本文以NSFC-GD联合基金项目为依托,以南海近岸水域中的藻类为研究对象,通过利用多源遥感图像对藻类叶绿素a进行分析,采用BP神经网络技术,研究海洋藻类叶绿素a浓度的遥感反演方法。基于野外实测数据、雷达影像和光学遥感影像数据,建立海洋藻类叶绿素a浓度的遥感反演模型,为监测海洋生态环境提供参考。
本文采用BP神经网络技术,结合光学和雷达遥感建立了海洋藻类叶绿素a浓度的遥感反演模型。研究工作通过以下几个步骤实现:(1)基于TM影像对藻类叶绿素及其光谱特征进行分析,选取了TM影像的特征光谱波段:TM1、TM2、TM3、TM4;(2)从雷达遥感的角度分析了雷达参数中的后向散射系数与藻类叶绿素浓度之间的潜在相关关系,并提取了雷达特征参数—HH、VV极化下的后向散射系数;(3)通过对不同输入层节点数和隐含层节点数的分析,最终确定了适合本研究的BP神经网络模型,即以上六个参数作为模型的输入参数,隐含层节点数为6,藻类叶绿素a浓度值作为模型的输出参数;(4)构建了不同输入参数组合的线性回归模型,通过实测值与预测值的比较,分析精度,证实BP神经网络的优越性。

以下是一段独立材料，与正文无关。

-- ==== Sys2Proof/Certificates/Slice0/Obligations.lean ====
section
/-! DEFINITION. Sys2Proof/Certificates/Slice0/Obligations.lean: the statements about the machine, for the provers. -/

open Sys2Proof Sys2Proof.Machine

/-- R84, R114, R418: what a package reset leaves. -/
def Obligations.ResetState : Prop :=
  (∀ a, State.reset.mem.byte a = 0) ∧
  (∀ k, State.reset.mem.full k = true ∧ State.reset.mem.poisoned k = false) ∧
  State.reset.mem.wf = true ∧ State.reset.cycle = 0 ∧ State.reset.tripped = false ∧
  (∀ tgt m, m % 8 ≠ 7 → State.reset.accessWord tgt m = 0#32) ∧
  (∀ slot, State.reset.thread? slot = none) ∧ State.reset.tenants = [] ∧ State.reset.launches = [] ∧
  State.reset.ropes = [] ∧ State.reset.packets = [] ∧ State.reset.holds = []

/-- R41, R71, R311: the step runs what the decoder reads at the pc of the slot granted. -/
def Obligations.StepRunsDecoded : Prop :=
  ∀ (s : State) (dt core n : Nat) (rest : List (Nat × Item)) (t : Thread) (g : Granule) (w : BitVec 32) (i : Instr),
    let s1 : State := { s with cycle := (s.cycle + dt) % 2 ^ 64, agenda := rest }
    let slot := core * 64 + n
    let s2 : State := { s1.turn core n (s1.spanNext slot) with cur := slot, latch := {} }
    let s3 : State := { s2 with latch := { word := w } }
    s.agenda = (dt, .issue core) :: rest → s.tripped = false → (s1.core core).issuedAt ≠ some s1.cycle →
    s1.ropeTurn core = none → (s1.grant core).1 = some n → n < 64 →
    s1.thread? slot = some t → (s1.spanNext slot && s1.spanWaits core t) = false →
    t.body = none → t.stepped = false → t.pc.toNat % 4 = 0 →
    amGet (s2.core core).fetch (t.pc.toNat / 64) = some g →
    g.poison.contains (t.pc.toNat % 64 / 8) = false →
    (g.words.getD (t.pc.toNat % 64 / 8) 0).extractLsb' (8 * (t.pc.toNat % 8)) 32 = w →
    (decodeWord w = .ok i →
      (∀ r, exec i s3 = .fault r → step s = .fault r) ∧
      (∀ s4, exec i s3 = .next s4 → s4.latch.more = false → s4.foundFull slot = false → step s = .next s4)) ∧
    (∀ e, decodeWord w = .error e → (∀ f p d a b, e ≠ .reservedPair f p d a b) →
      step s = .next (s3.trap slot 0x01 (w.setWidth 64)))

/-- R38, R39, R40, R41: reach and when as parts of the instruction that follows. The latch is the model's own
(notes/assumptions/7.md). -/
def Obligations.PrefixedStep : Prop :=
  (∀ (s : State) (t : Thread) (a b c : BitVec 2) (neg : BitVec 1) (p : BitVec 6),
    s.tripped = false → s.thread? s.cur = some t →
    (s.latch.reach = none → exec (.reach a b c) s = .next { s with
      latch := { s.latch with reach := some (c, b, a), n := s.latch.n + 1, more := true } }) ∧
    (s.latch.reach ≠ none → exec (.reach a b c) s = .next (s.trap s.cur 0x01 (s.latch.word.setWidth 64))) ∧
    (s.latch.guard = none → exec (.when neg p) s = .next { s with
      latch := { s.latch with guard := some (decide (neg = 1#1), p), n := s.latch.n + 1, more := true } }) ∧
    (s.latch.guard ≠ none → exec (.when neg p) s = .next (s.trap s.cur 0x01 (s.latch.word.setWidth 64)))) ∧
  (∀ (s s1 : State) (t : Thread) (w : BitVec 32) (fuel : Nat) (a b c : BitVec 2) (neg : BitVec 1) (p : BitVec 6),
    s.thread? s.cur = some t → s.fetch32 s.cur t (t.pc + BitVec.ofNat 64 (4 * s.latch.n)) = (s1, .ok w) →
    s1.tripped = false → (s1.thread? s1.cur).isSome = true → s1.latch.more = false →
    (decodeWord w = .ok (.reach a b c) → s1.latch.reach = none →
      runWords exec badPair (fuel + 1) s = runWords exec badPair fuel { s1 with
        latch := { s1.latch with word := w, reach := some (c, b, a), n := s1.latch.n + 1 } }) ∧
    (decodeWord w = .ok (.when neg p) → s1.latch.guard = none →
      runWords exec badPair (fuel + 1) s = runWords exec badPair fuel { s1 with
        latch := { s1.latch with word := w, guard := some (decide (neg = 1#1), p), n := s1.latch.n + 1 } })) ∧
  (∀ (l : Latch) (f : BitVec 5) (d a b : BitVec 2),
    (l.reach = some (d, a, b) →
      l.rd f = d.toNat * 32 + f.toNat ∧ l.rs1 f = a.toNat * 32 + f.toNat ∧ l.rs2 f = b.toNat * 32 + f.toNat) ∧
    (l.reach = none → l.rd f = f.toNat ∧ l.rs1 f = f.toNat ∧ l.rs2 f = f.toNat))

研究结果表明:(1)当光学遥感和雷达遥感结合使用时,预测精度要比单独使用TM或SAR时高很多;(2)遥感波谱特征与叶绿素a浓度之间属于复杂的非线性问题,统计模型显得明显不足,而BP神经网络模型能取得比较好的反演效果,尤其在二类水体的叶绿素a浓度反演上具有明显的优势。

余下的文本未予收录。